Inanimate nature likewise obeyed such words of power, and even the world itself came into existence through the utterance of a word by Thoth; by their means the earth could be rent asunder, and the waters forsaking their nature could be piled up in a heap, and even the sun’s course in the heavens could be stayed by a word.

No god, or spirit, or devil, or fiend, could resist words of power, and the Egyptians invoked their aid in the smallest as well as in the greatest events of their lives.

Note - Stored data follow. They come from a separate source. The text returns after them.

/-- `NSUM` on an idle block completes: `RES` gets the folded sum, and besides `SUMR` nothing else changes
(40_checksum_engine.md R65, R66, R67). That `SUMR` holds the same value between commands, its overflow bit clear, is the
model's choice, log 13. -/
def Obligations.NsumWritesFoldedSum : Prop :=
  ∀ (s : State) (mask : BitVec 64), s.busy = false → (∀ i, 24 ≤ i → mask.getLsbD i = false) →
    ∃ t, exec (.nsum mask) s = .next t ∧
      t.res.toNat = nsumClosedForm (nibbleTotal s.bytes mask) ∧
      t.sumr = t.res.setWidth 9 ∧
      t = { s with sumr := t.sumr, res := t.res }

/-- One step of the CRC register in arithmetic, with the rule's examples: the bit enters at the bottom, and where a 1
leaves at the top the constant 7 is added (40_checksum_engine.md R69). -/
def Obligations.CrcShiftEntersBitAndFoldsTopBit : Prop :=
  (∀ (r : Byte) (b : Bool),
    (crcShift r b).toNat =
      if 128 ≤ r.toNat then (2 * r.toNat + b.toNat - 256) ^^^ 7 else 2 * r.toNat + b.toNat) ∧
  crcShift 0x09 true = 0x13 ∧ crcShift 0x80 false = 0x07 ∧ crcShift 0x80 true = 0x06 ∧
  crcShift 0xFF false = 0xF9 ∧ crcShift 0x7F true = 0xFF

/-- With no nibble selected the CRC is the initial value through eight zero bits (40_checksum_engine.md R72). -/
def Obligations.EmptyMaskCrcIsFlush : Prop :=
  (∀ (F : Frame) (init : Byte), crc8 F 0 init = crcFlush init) ∧
  crcFlush 0x00 = 0x00 ∧ crcFlush 0x01 = 0x07 ∧ crcFlush 0x02 = 0x0E ∧
  crcFlush 0x09 = 0x3F ∧ crcFlush 0x80 = 0x89 ∧ crcFlush 0xFF = 0xF3

/-- The CRC with its flush is the conventional loop, which needs none, from the flushed initial value
(40_checksum_engine.md R70). -/
def Obligations.CrcEqualsConventionalLoop : Prop :=
  ∀ (F : Frame) (mask : BitVec 64) (init : Byte), crc8 F mask init = crcConv F mask (crcFlush init)

/-- The CRC is affine in the initial value and in the nibbles, and a bijection of the initial value
(40_checksum_engine.md R73). -/
def Obligations.CrcIsAffineAndBijective : Prop :=
  (∀ (F G : Frame) (mask mask' : BitVec 64) (a b a' b' : Byte),
    (selected mask).length = (selected mask').length → a ^^^ b = a' ^^^ b' →
      crc8 F mask a ^^^ crc8 F mask b = crc8 G mask' a' ^^^ crc8 G mask' b') ∧
  (∀ (F G H : Frame) (mask : BitVec 64) (init : Byte),
    crc8 F mask init ^^^ crc8 G mask init ^^^ crc8 H mask init
      = crc8 (fun j => F j ^^^ G j ^^^ H j) mask init) ∧
  (∀ (F : Frame) (mask : BitVec 64), Function.Bijective (crc8 F mask))

/-- `CRC8` on an idle block completes: `RES` gets the CRC (in its conventional form), and besides `CRCR` nothing else
changes (40_checksum_engine.md R65, R68, R70). That `CRCR` holds it between commands is the model's choice, log 13. -/
def Obligations.Crc8WritesCrc : Prop :=
  ∀ (s : State) (init : Byte) (mask : BitVec 64), s.busy = false → (∀ i, 24 ≤ i → mask.getLsbD i = false) →
    ∃ t, exec (.crc8 init mask) s = .next t ∧
      t.res = crcConv s.bytes mask (crcFlush init) ∧
      t.crcr = t.res ∧
      t = { s with crcr := t.crcr, res := t.res }

/-- A mask with any of bits 24 to 63 set is refused by an idle block, and no parameter is such a mask
(20_memory.md R33). -/
def Obligations.MasksBeyondTheFrameAreRefused : Prop :=
  (∀ (s : State) (init : Byte) (mask : BitVec 64) (i : Nat), s.busy = false → 24 ≤ i → mask.getLsbD i = true →
    exec (.nsum mask) s = .refused (.maskBeyondFrame mask) ∧
    exec (.crc8 init mask) s = .refused (.maskBeyondFrame mask)) ∧
  ∀ (p : Params) (i : Nat), 24 ≤ i → p.sumMask.getLsbD i = false ∧ p.crcMask.getLsbD i = false

/-- A digest depends on the selected nibbles only (00_scope.md R9, 40_checksum_engine.md R65). -/
def Obligations.DigestsReadOnlySelectedNibbles : Prop :=
  ∀ (F G : Frame) (mask : BitVec 64) (init : Byte),
    (∀ i : Fin 24, mask.getLsbD i.val = true → nib F i = nib G i) →
      nsum F mask = nsum G mask ∧ crc8 F mask init = crc8 G mask init

/-! ## ENCODER: the setters -/

/-- `SETCH`, bytes 0x10 and the operand: for 1 to 3 the one-hot code stands in byte 4's high nibble and nothing else
changes; any other operand is refused (41_frame_encoder.md R81). -/
def Obligations.SetchWritesOneHotCode : Prop :=
  (∀ a : Byte, encode (.setch a) = [0x10, a]) ∧
  ∀ (s : State) (a : Byte), s.busy = false →
    (1 ≤ a.toNat → a.toNat ≤ 3 → ∃ t, exec (.setch a) s = .next t ∧
      ((t.bytes 4).extractLsb' 4 4).toNat = 2 ^ (a.toNat - 1) ∧
      (t.bytes 4).extractLsb' 0 4 = (s.bytes 4).extractLsb' 0 4 ∧
      (∀ j, j ≠ 4 → t.bytes j = s.bytes j) ∧ ChangesOnlyFrame s t) ∧
    (a.toNat = 0 ∨ 4 ≤ a.toNat → exec (.setch a) s = .refused (.channelUndefined a))

/-- `SETID`, bytes 0x11 and the operand: byte 5 is the operand, bit for bit, and nothing else changes
(41_frame_encoder.md R82). -/
def Obligations.SetidStoresOperand : Prop :=
  (∀ a : Byte, encode (.setid a) = [0x11, a]) ∧
  ∀ (s : State) (a : Byte), s.busy = false →
    ∃ t, exec (.setid a) s = .next t ∧ (∀ j, t.bytes j = if j = 5 then a else s.bytes j) ∧ ChangesOnlyFrame s t

/-- `SETTEMP`, bytes 0x12 and the operand, low byte first: the four digits and the sign stand in their fields for every
operand, the neighbours in bytes 6 and 8 are kept, and nothing else changes (41_frame_encoder.md R83; above 199.9
degrees the digits are the spec's own choice, R88). -/
def Obligations.SettempPacksDigitsAndSign : Prop :=
  (∀ sm : BitVec 16, encode (.settemp sm) = [0x12, sm.extractLsb' 0 8, sm.extractLsb' 8 8]) ∧
  ∀ (s : State) (sm : BitVec 16) (m : Nat), s.busy = false → m = sm.toNat % 32768 →
    ∃ t, exec (.settemp sm) s = .next t ∧
      ((t.bytes 6).extractLsb' 4 4).toNat = m % 10 ∧
      ((t.bytes 7).extractLsb' 0 4).toNat = m / 10 % 10 ∧
      ((t.bytes 7).extractLsb' 4 4).toNat = m / 100 % 10 ∧
      ((t.bytes 8).extractLsb' 0 2).toNat = m / 1000 % 4 ∧
      (t.bytes 8).extractLsb' 2 2
        = (if 32768 ≤ sm.toNat then Config.params.signNeg.extractLsb' 2 2 else 0) ∧
      (t.bytes 6).extractLsb' 0 4 = (s.bytes 6).extractLsb' 0 4 ∧
      (t.bytes 8).extractLsb' 4 4 = (s.bytes 8).extractLsb' 4 4 ∧
      (∀ j, j ≠ 6 → j ≠ 7 → j ≠ 8 → t.bytes j = s.bytes j) ∧ ChangesOnlyFrame s t

/-- `SETHUM`, bytes 0x13 and the operand: the two digits stand in their fields for every operand, the neighbours in
bytes 8 and 9 are kept, and nothing else changes (41_frame_encoder.md R84; above 100 the digits are the spec's own
choice, R88). -/
def Obligations.SethumPacksDigits : Prop :=
  (∀ a : Byte, encode (.sethum a) = [0x13, a]) ∧
  ∀ (s : State) (a : Byte), s.busy = false →
    ∃ t, exec (.sethum a) s = .next t ∧
      ((t.bytes 8).extractLsb' 4 4).toNat = a.toNat % 10 ∧
      ((t.bytes 9).extractLsb' 0 4).toNat = a.toNat / 10 % 10 ∧
      (t.bytes 8).extractLsb' 0 4 = (s.bytes 8).extractLsb' 0 4 ∧
      (t.bytes 9).extractLsb' 4 4 = (s.bytes 9).extractLsb' 4 4 ∧
      (∀ j, j ≠ 8 → j ≠ 9 → t.bytes j = s.bytes j) ∧ ChangesOnlyFrame s t

/-- `SETBAT`, bytes 0x14 and the operand: operand 1 sets the flag's bits and operand 0 clears them, every other bit is
kept; any other operand is refused (41_frame_encoder.md R85). -/
def Obligations.SetbatSetsFlagBits : Prop :=
  (∀ a : Byte, encode (.setbat a) = [0x14, a]) ∧
  ∀ (s : State) (a : Byte), s.busy = false →
    (a.toNat ≤ 1 → ∃ t, exec (.setbat a) s = .next t ∧
      (t.bytes 6).extractLsb' 0 4 &&& Config.params.lowbatBits
        = (if a.toNat = 1 then Config.params.lowbatBits else 0) ∧
      (t.bytes 6).extractLsb' 0 4 &&& ~~~Config.params.lowbatBits
        = (s.bytes 6).extractLsb' 0 4 &&& ~~~Config.params.lowbatBits ∧
      (t.bytes 6).extractLsb' 4 4 = (s.bytes 6).extractLsb' 4 4 ∧
      (∀ j, j ≠ 6 → t.bytes j = s.bytes j) ∧ ChangesOnlyFrame s t) ∧
    (2 ≤ a.toNat → exec (.setbat a) s = .refused (.batteryNotBoolean a))

/-- No command changes a bit of the frame that it does not own, whatever the state and the operands (20_memory.md R35,
R37). -/
def Obligations.CommandsKeepBitsTheyDoNotOwn : Prop :=
  ∀ (i : Instr) (s t : State) (j : Fin 12), exec i s = .next t →
    t.bytes j &&& ~~~(ownedBits Config.params i j) = s.bytes j &&& ~~~(ownedBits Config.params i j)

/-- Setters of different fields own disjoint bits, and the frame after any sequence of setters on an idle block depends
only on the last command given for each of the five fields; so any two setters of different fields commute, each is
idempotent, and a later one replaces an earlier (41_frame_encoder.md R91). -/
def Obligations.FrameDependsOnLastSetterOfEachField : Prop :=
  (∀ (i k : Instr) (j : Fin 12), (setterField i).isSome → (setterField k).isSome → setterField i ≠ setterField k →
    ownedBits Config.params i j &&& ownedBits Config.params k j = 0) ∧
  ∀ (s : State) (is js : List Instr), s.busy = false →
    (∀ i ∈ is ++ js, (setterField i).isSome ∧ i.wellFormed = true) →
    (∀ f, (is.filter fun i => setterField i == some f).getLast?
      = (js.filter fun i => setterField i == some f).getLast?) →
    ∃ t u, issueAll is s = .next t ∧ issueAll js s = .next u ∧ t.bytes = u.bytes ∧
      ChangesOnlyFrame s t ∧ ChangesOnlyFrame s u

/-- Decoding the packed digits gives back the temperature up to 399.9, the humidity up to 99 and the channel
(41_frame_encoder.md R90; from 200.0 on the temperature is beyond D0's range, R88). -/
def Obligations.PackedFieldsRoundTrip : Prop :=
  ∀ s : State, s.busy = false →
    (∀ (neg : Bool) (m : Nat), m ≤ 3999 →
      ∃ t, exec (.settemp (BitVec.ofBool neg ++ BitVec.ofNat 15 m)) s = .next t ∧ decTemp t.bytes = (neg, m)) ∧
    (∀ r : Nat, r ≤ 99 → ∃ t, exec (.sethum (BitVec.ofNat 8 r)) s = .next t ∧ decHum t.bytes = r) ∧
    (∀ n : Nat, 1 ≤ n → n ≤ 3 →
      ∃ t, exec (.setch (BitVec.ofNat 8 n)) s = .next t ∧ decChan t.bytes = some n)

/-! ## ENCODER: FINAL -/

/-- `FINAL` on an idle block completes: byte 10 is the checksum of the frame, byte 11 the CRC of the frame with that
checksum in place, and besides the two working registers nothing else changes. Where the masks do not cover the bytes
it writes, `FINAL` is idempotent (41_frame_encoder.md R86). -/
def Obligations.FinalWritesChecksumThenCrc : Prop :=
  (∀ s : State, s.busy = false →
    ∃ t, exec .final s = .next t ∧
      t.bytes 10 = nsum s.bytes Config.params.sumMask ∧
      t.bytes 11 = crc8 (fun j => if j = 10 then nsum s.bytes Config.params.sumMask else s.bytes j)
        Config.params.crcMask Config.params.crcInit ∧
      (∀ j, j ≠ 10 → j ≠ 11 → t.bytes j = s.bytes j) ∧
      t = { s with mem := t.mem, sumr := t.sumr, crcr := t.crcr }) ∧
  ∀ (p : Params) (s : State), s.busy = false →
    (∀ i, 20 ≤ i → p.sumMask.getLsbD i = false) → (∀ i, 22 ≤ i → p.crcMask.getLsbD i = false) →
      ∃ t u, finalize p s = .next t ∧ finalize p t = .next u ∧ u.frame p = t.frame p

/-- After `FINAL` the frame is finalized, for every instantiation whose masks do not cover the bytes written. It stays
so under a setter that changes no bit of it, and under a setter that writes again what its field holds, which changes
nothing (41_frame_encoder.md R87). -/
def Obligations.FinalizedAfterFinal : Prop :=
  (∀ (p : Params) (s : State), s.busy = false →
    (∀ i, 20 ≤ i → p.sumMask.getLsbD i = false) → (∀ i, 22 ≤ i → p.crcMask.getLsbD i = false) →
      ∃ t, finalize p s = .next t ∧ Finalized p (t.frame p)) ∧
  (∀ s : State, exec .final s = finalize Config.params s) ∧
  (∀ (i : Instr) (s : State), (setterField i).isSome → exec i s = setterCommand Config.params i s) ∧
  ∀ (p : Params) (i : Instr) (s t : State), (setterField i).isSome → setterCommand p i s = .next t →
    (t.frame p = s.frame p → Finalized p (s.frame p) → Finalized p (t.frame p)) ∧
    ∃ u, setterCommand p i t = .next u ∧ u.frame p = t.frame p ∧
      (Finalized p (t.frame p) → Finalized p (u.frame p))

/-- Every instantiation of the parameters gives the documented example its checksum 0x4A and CRC 0x55 when the frame is
built from its reset contents (00_scope.md R7). -/
def Obligations.ReferenceReadingHasKnownDigests : Prop :=
  ∀ s : State, s.busy = false → s.mem = [] →
    ∃ t, issueAll [.setid 0xBB, .setch 1, .settemp 227, .sethum 30, .setbat 1, .final] s = .next t ∧
      t.bytes 10 = 0x4A ∧ t.bytes 11 = 0x55

/-- The frame changes only by a setter or `FINAL` that an idle block accepts, or by a reset: nothing recomputes the
digests, and no transmission touches the frame (20_memory.md R42, R44; 41_frame_encoder.md R87). -/
def Obligations.OnlyEncoderCommandsAndResetChangeTheFrame : Prop :=
  ∀ s t : State, step s = .next t → t.bytes ≠ s.bytes →
    ∃ x rest, s.inputs = x :: rest ∧
      (x.reset = true ∨
       (s.busy = false ∧ ∃ bytes i, x.host = some (.command bytes) ∧ decode bytes = .ok i ∧
         ((setterField i).isSome = true ∨ i = .final)))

To him that was versed in the lore contained in the books of the “double house of life” the future was as well known as the past, and neither time nor distance could limit the operations of his power; the mysteries of life and death were laid bare before him, and he could draw aside the veil which hid the secrets of fate and destiny from the knowledge of ordinary mortals.

[ … ]

In the “white” and “black” magic of the Egyptians most of the magic known in the other countries of the world may be found; it is impossible yet to say exactly how much the beliefs and religious systems of other nations were influenced by them, but there is no doubt that certain views and religious ideas of many heathen and Christian sects may be traced directly to them.

[ … ]

But the fact remains that they did believe in One God Who was almighty, and eternal, and invisible, Who created the heavens, and the earth, and all beings and things therein; and in the resurrection of the body in a changed and glorified form, which would live to all eternity in the company of the spirits and souls of the righteous in a kingdom ruled by a being who was of divine origin, but who had lived upon the earth, and had suffered a cruel death at the hands of his enemies, and had risen from the dead, and had become the God and king of the world which is beyond the grave; and that, although they believed all these things and proclaimed their belief with almost passionate earnestness, they seem never to have freed themselves from a hankering after amulets and talismans, and magical names, and words of power, and seem to have trusted in these to save their souls and bodies, both living and dead, with something of the same confidence which they placed in the death and resurrection of Osiris.

E.A. Wallis Budge, Egyptian Magic, London, 1901. Pp. vii. – xiv.